La présente revue de littérature documente le marketing des
aliments destinés aux enfants âgés de 6 à 24 mois. Elle met
en lumière le comportement de ces futurs consommateurs et
de leurs parents en plus de recenser les politiques provinciales
et internationales sur le marketing de ces produits. Enfin,
les initiatives internationales existantes visant une meilleure
compréhension du marketing alimentaire ciblant les tout-petits et
leurs parents sont exposées.
MÉTHODOLOGIE
La revue de littérature a été réalisée à partir d’une recherche sur
les bases de données PubMed et Science Direct sous plusieurs
mots clés : marketing tout-petits, marketing bébés, marketing
enfants, marketing alimentaire, publicité tout-petits, promotion,
emballages d’aliments. Les articles recensés ont été publiés ces
dix dernières années à l’exception de quelques lignes directrices
datant des années 1999-2001. Parmi les 70 articles, on retrouve
des revues de littérature, des études qualitatives (sondage ou
groupes de discussion) et des essais cliniques. Trois documents
gouvernementaux ont aussi été recensés.
ÉTAT DE SITUATION
L’industrie investit des milliards de dollars dans la promotion des
produits alimentaires. L’environnement est saturé de publicités et
d’informations vantant les mérites des différents produits offerts (Elliot,
2008). L’industrie alimentaire utilise une multitude de moyens pour
atteindre le consommateur. Elle a notamment recours à la publicité
télévisée, aux panneaux publicitaires, à la publicité aux points de vente,
aux emballages des produits et aux médias imprimés.
Les jeunes parents sont assaillis par toutes ces informations avant
de prendre leur décision d’achat.
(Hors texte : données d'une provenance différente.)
-- ==== Sys2Proof/Certificates/Slice0/Obligations.lean ====
section
/-!
DEFINITION. The statements for the provers: what the machine does whatever the command, then, family by family, that every
command completes and with which effect.
-/
open Sys2Proof Sys2Proof.Machine

/-- One step takes the command at the front of the queue and runs it on the rest; on an empty queue the block idles for one SCLK cycle, which
is the model's own choice (notes/assumptions/1.md). -/
def Obligations.StepTakesTheFront : Prop :=
  (∀ (s : State) (c : Instr) (rest : List Instr), s.pending = c :: rest → step s = exec c { s with pending := rest })
  ∧ (∀ s : State, s.pending = [] → step s = .next { s with dev := { s.dev with timeNs := s.dev.timeNs + 10 } })

/-- Right after reset (20 R528, R539; 21 R548; 23 R594) no command waits, the device is not READY and in no boot stage, Hehus is locked, the
endpoint has no EID, no event and no wait is pending, every byte of memory reads zero; the state is consistent and its memories are in
canonical form. That memory nothing has written reads zero is the model's choice (notes/assumptions/7.md). -/
def Obligations.ResetState : Prop :=
  let d := State.reset.dev
  State.reset.pending = [] ∧ d.ready = false ∧ d.rd Reg.RST_STATUS.STAGE = 0 ∧ d.rd Reg.DBG_STATUS.LEVEL = 0
  ∧ d.rd Reg.MGT_STATUS.EID = 0 ∧ d.rd Reg.ERR_EVT_PENDING.COUNT = 0 ∧ d.rd Reg.SO_STATUS.WAITERS = 0
  ∧ d.rd Reg.HOST_HOLD_STATUS.USED = 0 ∧ d.cp0.cmds = [] ∧ (∀ a n, d.peek a n = zeros n)
  ∧ State.reset.Consistent ∧ Memory.wf d.mem ∧ Memory.wf d.hostMem

/-- The windows of every context sit in a page of 4 KiB each, at the offsets, widths, fields, access codes and reset values of R78's
table (03 R78); all reset to 0, which leaves every window closed. -/
def Obligations.ContextWindowRegisters : Prop :=
  ∀ c < 16,
    let page := 0x600000 + c * 0x1000
    let reads0 (off : Nat) (wide : Bool) (fields : List FieldDesc) : Prop :=
      ((regAt (page + off)).map fun x => (x.1.wide, x.1.flds)) = some (wide, fields) ∧ State.reset.dev.reg (page + off) = 0
    (∀ w < 16, reads0 (16 * w) true [⟨0, 1, .rw, 0⟩, ⟨1, 1, .rw, 0⟩, ⟨2, 1, .rw, 0⟩, ⟨16, 32, .rw, 0⟩]
      ∧ reads0 (8 + 16 * w) true [⟨16, 32, .rw, 0⟩] ∧ State.reset.dev.hbmWin c w = none)
    ∧ (∀ core < 2, reads0 (0x100 + 4 * core) false [⟨0, 10, .rw, 0⟩, ⟨16, 11, .rw, 0⟩] ∧ State.reset.dev.spmWin c core = none)
    ∧ reads0 0x108 false [⟨0, 12, .rw, 0⟩, ⟨16, 13, .rw, 0⟩] ∧ (∀ n, State.reset.dev.soAllowed c n = false)
    ∧ reads0 0x10C false [⟨0, 1, .rw, 0⟩]
    ∧ reads0 0x110 true [⟨12, 52, .rw, 0⟩] ∧ reads0 0x118 true [⟨12, 34, .rw, 0⟩] ∧ State.reset.dev.hostWinSize c = 0
    ∧ reads0 0x120 false [⟨0, 16, .rc, 0⟩, ⟨16, 1, .hw, 0⟩, ⟨17, 1, .w1c, 0⟩]
    ∧ reads0 0x128 true [⟨0, 48, .hw, 0⟩, ⟨48, 16, .hw, 0⟩]

/-- Whatever command runs, and when the block idles, a consistent state steps to a consistent one: ALERT_N, the counts of pending events,
of registered waits, of the hold buffer and of the task queues agree with what they report (04 R109; 06 R172; 07 R204; 21 R563; 22 R590). -/
def Obligations.StepKeepsConsistent : Prop :=
  ∀ s t : State, s.Consistent → step s = .next t → t.Consistent

/-- Every command answers a next state: an effect on the device, after which the derived status is up to date; the queue stays. -/
def Obligations.EveryCommandAnswersNext : Prop :=
  ∀ (c : Instr) (s : State), ∃ d : Dev, exec c s = .next (s.after d)

/-- HBM is spread over the stacks in granules of G bytes (03 R63): granule g lies on stack g mod S, at (g div S) × G and its offset there;
so a stack and an address inside it name one byte, and the bytes of 36 GiB × S fall inside 36 GiB of their stacks. -/
def Obligations.InterleavePlacesEachByteOnce : Prop :=
  ∀ d : Dev, d.stacks ≠ 0 → d.rd Reg.MEM_GLOBAL_CFG.INTERLEAVE ≤ 2 →
    (d.granule = 2048 ∨ d.granule = 4096 ∨ d.granule = 8192)
    ∧ (∀ a, d.stackOf a = a / d.granule % d.stacks
      ∧ d.withinStack a = a / d.granule / d.stacks * d.granule + a % d.granule)
    ∧ (∀ a b, d.stackOf a = d.stackOf b → d.withinStack a = d.withinStack b → a = b)
    ∧ (∀ a, a < 36 * 2 ^ 30 * d.stacks → d.withinStack a < 36 * 2 ^ 30)

/-- The operations of sync objects (07 R190, R191): a COUNTER adds modulo 2^64 and sets WRAPPED on carry out, a BARRIER closes generations
of TARGET arrivals, an EVENT ors, SET stores; an object of the bank holds the result and its WRAPPED bit afterwards. -/
def Obligations.SyncObjectOperations : Prop :=
  (∀ kind target old v w, soResult kind target true old v w = (v % 2 ^ 64, w))
  ∧ (∀ target old v w, old < 2 ^ 64 → v < 2 ^ 64 →
    (soResult 0 target false old v w).1 = (old + v) % 2 ^ 64
    ∧ (soResult 0 target false old v w).2 = (w || decide (2 ^ 64 ≤ old + v))
    ∧ (soResult 2 target false old v w) = (old ||| v, w))
  ∧ (∀ target old v w, target < 4096 → old < 2 ^ 64 →
    let t := max target 1
    let r := (soResult 1 target false old v w).1
    r < 2 ^ 64 ∧ r % 2 ^ 32 < t
    ∧ r % 2 ^ 32 = (old % 2 ^ 32 + v) % t
    ∧ r / 2 ^ 32 = (old / 2 ^ 32 + (old % 2 ^ 32 + v) / t) % 2 ^ 32)
  ∧ (∀ (d : Dev) (n v : Nat) (set : Bool), n < 4096 → (∀ e ∈ d.so.pushes, e.home ≠ n) → d.on Reg.DBG_STATUS.TRACING = false →
    let r := soResult (d.soKind n) (d.rd (Reg.SO_CFG.ARG n)) set (d.soValue n) v (d.on (Reg.SO_CFG.WRAPPED n))
    (d.soPerform n set v).soValue n = r.1 % 2 ^ 64 ∧ (d.soPerform n set v).on (Reg.SO_CFG.WRAPPED n) = r.2)

/-- Two copies of a record (06 R169; 20 R537): the copy not in force is written, with the next GEN; a torn write leaves the copy in force
as it was, a complete one puts the new copy in force. -/
def Obligations.TwoCopiesSurviveTearing : Prop :=
  ∀ (n g : Nat) (a b o new : List Byte), copyInForce n g a b = some o → copyValid n new = true → fieldAt o g 4 < fieldAt new g 4 →
    let put (x : List Byte) : List Byte × List Byte := if writesA n g a b then (x, b) else (a, x)
    copyInForce n g (put new).1 (put new).2 = some new
    ∧ (∀ torn, copyValid n torn = false → copyInForce n g (put torn).1 (put torn).2 = some o)

/-- What is stored reads back and nothing else changes: bytes of device memory, whose canonical form stays, and fields of registers. -/
def Obligations.StoresReadBack : Prop :=
  (∀ (d : Dev) (a : Nat) (bs : List Byte), d.undef = [] →
    (d.poke a bs).peek a bs.length = bs
    ∧ (∀ x n, x + n ≤ a ∨ a + bs.length ≤ x → (d.poke a bs).peek x n = d.peek x n)
    ∧ (Memory.wf d.mem → Memory.wf (d.poke a bs).mem))
  ∧ (∀ (d : Dev) (f : Fld) (v : Nat), f.lo + f.len ≤ 64 →
    (d.wr f v).rd f = v % 2 ^ f.len
    ∧ (∀ g : Fld, g.lo + g.len ≤ 64 → (g.reg ≠ f.reg ∨ g.lo + g.len ≤ f.lo ∨ f.lo + f.len ≤ g.lo) → (d.wr f v).rd g = d.rd g))

/-- A device access of a context to the host window reaches CTX_HOST_BASE + x when x lies below CTX_HOST_SIZE (03 R80): a read of granted
bytes answers host memory there, a write stores there. -/
def Obligations.HostWindowReachesTheHost : Prop :=
  ∀ (d : Dev) (who : Issuer) (c x n h : Nat), 0 < n → x + n ≤ d.hostWinSize c → hostBase + x + n ≤ hostEnd → d.hostReadable = true →
    h = d.rd (Reg.CTX_HOST_BASE.BASE c) * 0x1000 + x →
    d.read who c (hostBase + x) n = ⟨d, .ok (memGetList d.hostMem h n)⟩
    ∧ (∀ bs : List Byte, bs.length = n → d.write who c (hostBase + x) bs = ⟨d.hostWrite .output h bs none, none⟩)

/-- What brings derived status up to date after a command touches no data where no event is held back, no VE run is open and no command
is being stopped: memories, stores, commands, rooms, ledger, waystation, serving, fabric, power and management state stay. -/
def Obligations.SettlingTouchesNoData : Prop :=
  ∀ d e : Dev, d.evt.pending = [] → d.evt.lost = 0 → d.ve = [] → (∀ c ∈ d.cp0.cmds, c.fin = none) →
    (∀ p ∈ d.porters, p.1 < 64) → e = d.settle →
    (e.mem = d.mem ∧ e.hostMem = d.hostMem ∧ e.ue = d.ue ∧ e.ce = d.ce ∧ e.undef = d.undef ∧ e.out = d.out ∧ e.free = d.free
      ∧ e.timeNs = d.timeNs ∧ e.boot = d.boot ∧ e.pci = d.pci ∧ e.evt = d.evt ∧ e.cp0 = d.cp0 ∧ e.seq = d.seq ∧ e.veStore = d.veStore
      ∧ e.sfu = d.sfu ∧ e.carry = d.carry ∧ e.scans = d.scans ∧ e.slv = d.slv ∧ e.inn = d.inn ∧ e.trn = d.trn ∧ e.led = d.led
      ∧ e.way = d.way ∧ e.srv = d.srv ∧ e.fab = d.fab ∧ e.pwr = d.pwr ∧ e.mgt = d.mgt ∧ e.dbg = d.dbg)
    ∧ (∀ n < 4096, e.soValue n = d.soValue n)

/-- A write of MGT_ALERT_STATUS clears exactly the bits it writes 1 to whose condition has ended (21 R563). -/
def Obligations.AlertWriteClearsEnded : Prop :=
  ∀ (d : Dev) (v i : Nat), i < 7 →
    (d.alertWrite v).on ⟨Reg.MGT_ALERT_STATUS.RAIL.reg, i, 1⟩
      = (d.on ⟨Reg.MGT_ALERT_STATUS.RAIL.reg, i, 1⟩ && !(bitAt v i && !d.alertLasts i))

/-- A unit's state follows from its two views, and decides what new work gets (21 R565). -/
def Obligations.UnitStateFollowsItsViews : Prop :=
  ∀ (d : Dev) (u : Nat),
    (d.on (Reg.MGT_UNIT.WORK u) = false → d.on (Reg.MGT_UNIT.SAFETY u) = false → d.unitState u = 0 ∧ d.unitRefusal u = none)
    ∧ (d.on (Reg.MGT_UNIT.WORK u) = true → d.on (Reg.MGT_UNIT.SAFETY u) = true → d.unitState u = 1 ∧ d.unitRefusal u = some (0x0F, 0x1502))
    ∧ (d.on (Reg.MGT_UNIT.WORK u) ≠ d.on (Reg.MGT_UNIT.SAFETY u) → d.unitState u = 2 ∧ d.unitRefusal u = some (0x08, 0x1501))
Combinée au fait qu’ils sont
pressés par le temps et limités par des moyens financiers, cette
exposition constante à une grande quantité d’informations où il
est difficile de distinguer le vrai du faux peut miner sérieusement
leur sens critique et aboutir à l’achat d’un produit de piètre
qualité nutritionnelle (Elliot, 2008; Mehta et al., 2012).
Très jeunes, les enfants disposent de la capacité de reconnaître les
produits auxquels ils sont exposés dans les publicités (Valkenburg,
Buijzen; 2005), aussi sont-ils la proie des départements de
marketing alimentaire.
La majorité des produits alimentaires qui font l’objet de publicité sont
riches en gras, en sel et en sucre et ont des qualités nutritionnelles
discutables (Story et French, 2004). Plusieurs études démontrent
une relation entre l’exposition à la publicité et la consommation
d’aliments qui représentent de moins bons choix (Page, 2008;
Berry et McMullen, 2008; Which?, 2007; Eliott, 2008; Mehta et
al., 2012). Ces données sont inquiétantes puisque les habitudes
alimentaires établies au cours de l’enfance et de l’adolescence
sont déterminantes pour l’état de santé à l’âge adulte (Bergadaà
et Urien, 2006). En effet, les habitudes acquises tôt dans la vie
influencent les préférences futures (Story et French, 2004).